CUFFT strange behaviour when using streams

Having tried to implement some algorithms which use both cuFFT library and streams I encountered very strange behaviour.

I found out that for particular transform sizes cuFFT procedures were executed in default stream even that they were set to execute in other streams.
Below please find an example of code that reproduces it.

#include "cuda_runtime.h"
#include "device_launch_parameters.h"
#include "cufft.h"
#include <helper_cuda.h>
#include <stdio.h>
#include <cstdlib>

//try to change it to 2048 and examine the difference
#define CUFFT_TRANSFORM_SIZE 2049

int main()
{

	int dev=0;
	checkCudaErrors(cudaSetDevice(dev));

	size_t kernelSize = sizeof(cuComplex)*CUFFT_TRANSFORM_SIZE;

        cuComplex* X = (cuComplex*) malloc(kernelSize);

	//filling the array
	for(int i =0; i < CUFFT_TRANSFORM_SIZE; i++) {
		X[i].x = i % 2413;
		X[i].y = i % 1234;
	}

	cuComplex *X_dev;

	checkCudaErrors(cudaMalloc(&X_dev,kernelSize));
	checkCudaErrors(cudaMemcpy(X_dev,X,kernelSize,cudaMemcpyHostToDevice));

	cudaStream_t stream;
	checkCudaErrors(cudaStreamCreate(&stream));

	cufftHandle plan;
	checkCudaErrors(cufftPlan1d(&plan, CUFFT_TRANSFORM_SIZE, CUFFT_C2C, 1));
	checkCudaErrors(cufftSetStream(plan,stream));

	

	checkCudaErrors(cufftExecC2C(plan,X_dev,X_dev,CUFFT_FORWARD));
	checkCudaErrors(cudaDeviceSynchronize());

	checkCudaErrors(cufftDestroy(plan));
	checkCudaErrors(cudaStreamDestroy(stream));
	checkCudaErrors(cudaFree(X_dev));
	free(X);
    return 0;
}

The problem is that, when the TRANSFORM_SIZE is not the power of 2 like 2049, all cufft functions are executed in default stream which destroys concurrent execution in another streams. But when TRANSFORM_SIZE is power of 2 cufft function are executed in right stream (other than default).

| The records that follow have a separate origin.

-- ==== Sys2Proof/Machine/HostPort.lean ====
section
/-! DEFINITION. What hosts do through PCIe: ring registers (R405, R415), templates and BAR 2 (R404, R241, R242), attestation (R409), `startclr`
(R413), and the BAR 0 image that a host reads. -/

namespace Sys2Proof.Machine

/-- Whether a function takes a request: it is enabled and IDE is established on it (R404, R411). -/
def Func.takes (x : Func) : Bool := x.enabled && x.ide

/-- Change a function that takes the request. -/
def State.onFunc (s : State) (f : FnId) (g : Func → Func) : State :=
  let x := s.func f
  if x.takes then s.setFunc f (g x) else s

/-! ### Ring registers (R405, R415) -/

/-- LOG2N as it is stored: 4 to 12, held at 4 in minimal mode. -/
def logOf (minimal : Bool) (v : Word) : Nat :=
  let n := fld v 0 4
  if minimal || n < 4 || 12 < n then 4 else n

/-- BASE as it is stored, and whether it was refused: in minimal mode a ring of `bytes` bytes must end inside the 16 KiB. -/
def baseOf (minimal : Bool) (bytes : Nat) (v : Word) : BitVec 40 × Bool :=
  let b := fld v 12 28 * 4096
  if minimal && decide (16384 < b + bytes) then (0, true) else (BitVec.ofNat 40 b, false)

/-- SQ_CTL_WRITE: LOG2N is ignored while EN = 1. -/
def execSQ_CTL_WRITE (f : FnId) (v : Word) (s : State) : Host.Outcome State Fault Refusal :=
  .next (s.onFunc f fun x => { x with sqen := fld v 4 1 == 1, sqlog := if x.sqen then x.sqlog else logOf s.boot.minimal v })

/-- CQ_CTL_WRITE: an ignored LOG2N sets CQ. -/
def execCQ_CTL_WRITE (f : FnId) (v : Word) (s : State) : Host.Outcome State Fault Refusal :=
  .next (s.onFunc f fun x =>
    let n := logOf s.boot.minimal v
    { x with cqen := fld v 4 1 == 1, cqien := fld v 5 1 == 1, cqlog := if x.cqen then x.cqlog else n, errCq := x.errCq || (x.cqen && n != x.cqlog) })

/-- SQ_DOORBELL: TAIL advances over free entries only; another doorbell is ignored and sets SQ. -/
def execSQ_DOORBELL (f : FnId) (v : Word) (s : State) : Host.Outcome State Fault Refusal :=
  .next (s.onFunc f fun x =>
    let n := ringSize x.sqlog
    let t := fld v 0 12
    let used := (x.sqtail.toNat + n - x.sqhead.toNat % n) % n
    let step := (t + n - x.sqtail.toNat % n) % n
    if n ≤ t || n ≤ used + step then { x with errSq := true } else { x with sqtail := BitVec.ofNat 12 t })

/-- CQ_HEAD_WRITE: a head outside the ring is ignored and sets CQ. -/
def execCQ_HEAD_WRITE (f : FnId) (v : Word) (s : State) : Host.Outcome State Fault Refusal :=
  .next (s.onFunc f fun x =>
    if ringSize x.cqlog ≤ fld v 0 12 then { x with errCq := true } else { x with cqhead := BitVec.ofNat 12 (fld v 0 12) })

/-- A submission ring takes 8 KiB and a completion ring 512 bytes in minimal mode (R415). -/
def writeBase (cq minimal : Bool) (v : Word) (x : Func) : Func :=
  if cq then
    if x.cqen then { x with errCq := true }
    else match baseOf minimal 512 v with | (b, bad) => { x with cqbase := b, errCq := x.errCq || bad }
  else if x.sqen then x
  else match baseOf minimal 8192 v with | (b, bad) => { x with sqbase := b, errSq := x.errSq || bad }

/-- REGISTER_WRITE (R405, R409, R414, R417): BASE is ignored while EN = 1, `ringerr` is W1C, read-only registers ignore writes; hub ring
memory takes them in minimal mode only (R404, R415). -/
def execREGISTER_WRITE (f : FnId) (r : HostReg) (v : Word) (s : State) : Host.Outcome State Fault Refusal :=
  .next (s.onFunc f fun x => match r with
    | .sqbase => writeBase false s.boot.minimal v x
    | .cqbase => writeBase true s.boot.minimal v x
    | .ringerr => { x with errSq := x.errSq && fld v 0 1 == 0, errCq := x.errCq && fld v 1 1 == 0 }
    | .attnonce i => { x with nonce := x.nonce.set i v }
    | .ring i => if s.boot.minimal then x.putRing (8 * i.val) (leBytes 8 v.toNat) else x
    | .sqhead | .cqtail | .bootwhy | .elogtail => x)

/-- STARTCLR_WRITE (R413, R414). -/
def execSTARTCLR_WRITE (f : FnId) (v : Word) (s : State) : Host.Outcome State Fault Refusal :=
  .next (if (s.func f).takes && fld v 0 8 == 0xA5 then { s with boot := { s.boot with counter := 0 } } else s)

/-- IDE_ESTABLISH (R411). -/
def execIDE_ESTABLISH (f : FnId) (s : State) : Host.Outcome State Fault Refusal :=
  let x := s.func f
  .next (if x.enabled then s.setFunc f { x with ide := true } else s)

/-! ### Templates (R404) -/

/-- Whether a function may write a template, or read it. -/
def mayTouch (v : Vector Word 72) (f : FnId) : Bool := fld (vget v 65 0) 34 1 == 0 || fld (vget v 65 0) 32 2 == f.val

/-- What a doubleword of a template stores (R360): OWNER's bits from 36 on and the reserved bytes after it are zero (R6). -/
def templateWord (dword : Nat) (v : Word) : Word :=
  if dword < 65 then v else if dword = 65 then BitVec.ofNat 64 (fld v 0 36) else 0

/-- HOST_TEMPLATE_WRITE: a write that the owner rule refuses is discarded and logged; in minimal mode every one is discarded (R415). -/
def execHOST_TEMPLATE_WRITE (f : FnId) (n : Fin 1024) (dword : Fin 72) (v : Word) (s : State) : Host.Outcome State Fault Refusal :=
  let t := s.hub.template n.val
  .next (if !(s.func f).takes || s.boot.minimal then s
    else if mayTouch t f then s.setHub (s.hub.setTemplate n.val (vput t dword.val (templateWord dword.val v)))
    else s.logEntry 6 255 8 none 0)

/-! ### BAR 2 (R241, R242, R404) -/

/-- The card whose resident key holds the page of a physical address (R242). Its save area is no such page: what stands there is ciphertext
already (R410), and a host's write lands, to be found by the digest when the context is restored. -/
def State.keyHolder (s : State) (p : Nat) : Option Card :=
  s.hub.cards.find? fun k => k.conf && k.key.isSome && (s.hub.sealed k s.mem).contains (p / 65536 * 65536)

/-- Whether the external debug port and the scan access of every die refuse a request: while a confidential context is resident (R410). No row of the
opcode table makes such a request. -/
def Hub.portsRefuse (h : Hub) : Bool := !h.keys.isEmpty

/-- The byte that a host finds at a physical address: ciphertext where a resident key holds it. -/
def State.hostByte (s : State) (p : Nat) : Byte :=
  match s.keyHolder p with
  | some k => (s.mem.cipher (k.key.getD 0) (p / 64)).getD (p % 64) 0
  | none => s.mem.get p

/-- HOST_HBM_READ: 8 bytes. A corrected word is logged (R416); what a poisoned one reads as is a free value. -/
def execHOST_HBM_READ (f : FnId) (addr : Nat) (s : State) : Host.Outcome State Fault Refusal :=
  if 2 ^ 40 < addr + 8 then .fault .beyondBar2
  else if !(s.func f).takes then .next s
  else if s.boot.minimal then .next (s.setFunc f { s.func f with answer := 0 })
  else
    let v := leNat ((List.range 8).map fun i => s.hostByte (addr + i))
    let s := (List.range (s.mem.weakIn addr 8)).foldl (fun s _ => s.logEntry 1 255 2 none addr) s
    if (s.mem.poisonIn addr 8).isNone then .next (s.setFunc f { s.func f with answer := BitVec.ofNat 64 v })
    else
      let s := s.logEntry 2 255 2 none addr
      let (k, s) := s.fresh
      .next (s.setFunc f { s.func f with answer := BitVec.ofNat 64 (Config.wild k) })

/-- HOST_HBM_WRITE: 8 bytes; a page table changes for walks at the next invalidation (R236); a write to what a resident key holds is discarded and logged, and minimal mode discards every write. -/
def execHOST_HBM_WRITE (f : FnId) (addr : Nat) (v : Word) (s : State) : Host.Outcome State Fault Refusal :=
  if 2 ^ 40 < addr + 8 then .fault .beyondBar2
  else if !(s.func f).takes || s.boot.minimal then .next s
  else match (s.keyHolder addr).orElse fun _ => s.keyHolder (addr + 7) with
    | some k => .next (s.logEntry 6 255 2 (some { k.space with conf := false }) addr)
    | none => .next { s with mem := s.mem.write addr (leBytes 8 v.toNat) }

/-! ### Attestation (R409) -/

/-- `bootwhy` (R414). -/
def Boot.why (b : Boot) : Word :=
  BitVec.ofNat 64 (b.reason.toNat * 2 ^ 24 + b.failSt.toNat * 2 ^ 20 + b.counter.toNat * 2 ^ 16 + ofBool b.minimal)

/-- ATTESTATION_GO: a GO while a report is being built is ignored. -/
def execATTESTATION_GO (f : FnId) (v : Word) (s : State) : Host.Outcome State Fault Refusal :=
  let x := s.func f
  .next (if x.takes && fld v 0 1 == 1 && s.boot.signing.isNone then
      { s with boot := { s.boot with done := false, signing := some (x.nonce.toList.flatMap fun w => leBytes 8 w.toNat) } }
    else s)

/-- Active logical cores (R366). -/
def Hub.activeCores (h : Hub) : Nat := ((List.finRange 64).filter h.usable).length

/-- What a report says before its signature, 384 bytes. -/
def State.reportBody (s : State) (nonce : List Byte) : List Byte :=
  leBytes 4 1 ++ leBytes 4 Config.siliconRevision.toNat ++ leBytes 8 Config.deviceSerial.toNat ++ nonce ++
  (s.boot.meas.toList.flatMap fun m => leBytes 32 m.toNat) ++ leBytes 2 s.hub.activeCores ++ leBytes 2 s.hub.keys.length ++
  leBytes 4 s.boot.why.toNat ++ leBytes 8 s.clock.tick.toNat ++ List.replicate 64 0

/-- ATTESTATION_DONE: the report stands and DONE is set. -/
def execATTESTATION_DONE (s : State) : Host.Outcome State Fault Refusal :=
  match s.boot.signing with
  | none => .next s
  | some nonce =>
    let body := s.reportBody nonce
    .next { s with boot := { s.boot with signing := none, done := true, report := body ++ Config.deviceSign body } }

/-! ### What BAR 0 reads as -/

/-- A 32-byte entry of the error log (R417). -/
def LogEntry.image (e : LogEntry) : List Byte :=
  leBytes 8 e.tick ++ leBytes 1 e.kind ++ leBytes 1 e.phys ++ leBytes 2 e.unit ++ leBytes 4 e.tag.toNat ++ leBytes 8 e.addr ++ leBytes 8 0

/-- The bytes of the error log: slot `elogtail` − 1 holds the newest entry. -/
def Hub.logByte (h : Hub) (off : Nat) : Byte :=
  let back := (h.logTail.toNat + 511 - off / 32) % 256
  match h.errlog[back]? with
  | none => 0
  | some e => e.image.getD (off % 32) 0

/-! ### The capability list -/

/-- An entry without its header: identifier and body. -/
abbrev Cap := Nat × List Byte

/-- Bytes in whole doublewords. -/
def padded (b : List Byte) : List Byte := b ++ List.replicate ((8 - b.length % 8) % 8) 0

/-- An entry at offset `off`: its header (R365) and its body. -/
def capBytes (off : Nat) (last : Bool) (e : Cap) : List Byte :=
  let body := padded e.2
  let len := 8 + body.length
  leBytes 2 e.1 ++ leBytes 1 1 ++ leBytes 1 (len / 8) ++ leBytes 2 (if last then 0 else off + len) ++ leBytes 2 0 ++ body

/-- The chain from an offset on. -/
def capChain : (off : Nat) → List Cap → List Byte
  | _, [] => []
  | off, e :: t => capBytes off t.isEmpty e ++ capChain (off + (capBytes off t.isEmpty e).length) t

/-- FY-DN80-1T in ASCII, zero-padded to 16 bytes (R366). -/
def partNumber : List Byte := [0x46, 0x59, 0x2D, 0x44, 0x4E, 0x38, 0x30, 0x2D, 0x31, 0x54, 0, 0, 0, 0, 0, 0]

/-- The identity entry, fixed at manufacture (R366). -/
def identityCap : Cap := (0x0001, partNumber ++ leBytes 4 Config.siliconRevision.toNat ++ leBytes 8 Config.deviceSerial.toNat)

/-- The capability list as it reads: before start-up has written it, the identity entry alone (R365). -/
def Hub.capList (h : Hub) : List Byte := if h.caps.isEmpty then capChain 0 [identityCap] else h.caps

/-! ### Reads of BAR 0 -/

/-- The doubleword of R405, R409, R414 and R417 at an offset below 0x1000. -/
def State.bar0Reg (s : State) (x : Func) (off : Nat) : Nat :=
  match off with
  | 0x00 => x.sqbase.toNat
  | 0x08 => x.sqlog + 16 * ofBool x.sqen
  | 0x18 => x.sqhead.toNat
  | 0x20 => x.cqbase.toNat
  | 0x28 => x.cqlog + 16 * ofBool x.cqen + 32 * ofBool x.cqien
  | 0x30 => x.cqhead.toNat
  | 0x38 => x.cqtail.toNat
  | 0x40 => ofBool x.errSq + 2 * ofBool x.errCq
  | 0x48 => s.boot.why.toNat
  | 0x58 => s.hub.logTail.toNat
  | 0x120 => 2 * ofBool s.boot.done
  | _ => 0

/-- The doubleword that a host reads at a BAR 0 offset (R404): without IDE only below 0x2000 (R411). -/
def State.bar0 (s : State) (f : FnId) (off : Nat) : Word :=
  let x := s.func f
  let bytes (g : Nat → Byte) : Nat := leNat ((List.range 8).map fun i => g (off + i))
  BitVec.ofNat 64 <|
    if !x.enabled || (!x.ide && 0x2000 ≤ off) then 0
    else if off < 0x1000 then s.bar0Reg x off
    else if off < 0x2000 then bytes fun a => s.hub.capList.getD (a - 0x1000) 0
    else if off < 0x4000 then bytes fun a => s.hub.logByte (a - 0x2000)
    else if off < 0x4300 then bytes fun a => s.boot.report.getD (a - 0x4000) 0
    else if 0x5000 ≤ off && off < 0x5310 then bytes fun a => Config.certificate.getD (a - 0x5000) 0
    else if 0x80000 ≤ off && off < 0x84000 then (if s.boot.minimal then bytes fun a => x.ring.getD (a - 0x80000) 0 else 0)
    else if 0x100000 ≤ off && off < 0x200000 && !s.boot.minimal then
      let t := s.hub.template ((off - 0x100000) / 1024)
      if mayTouch t f then (vget t (off % 1024 / 8) 0).toNat else 0
    else 0

end Sys2Proof.Machine
end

Below are screen shoots form Nsight :)

Please help me, as I am run out of ideas what I am doing wrong :)
BTW: I am using CUDA 5.5; Window 7; GTX 260. Also tested on TeslaK20; windows server 2008; cuda 5.5

Hey, did you find an answer? I’m also getting the CUFFT run by the “default” stream, even with a power-of-two size, cancelling concurrent execution.

Many thanks,

Francois

Hi,

I reported this as a bug. I got the message from NVIDIA that is a real bug in CUFFT library.
Guy from NVIDIA also wrote that this bug should be removed in next CUDA release, which will be CUDA 6.0

Hi,

Sorry to awake a rather old thread, however I am encountering the same error using CUDAfy.NET with CUDA version 6.5, compute capability 2.1 and do have device overlap feature. I am setting the streams of FFT Plans, however, the FFT kernel executes in the default stream and the memory copying is halted during this process.

Any help is appreciated.

Thanks!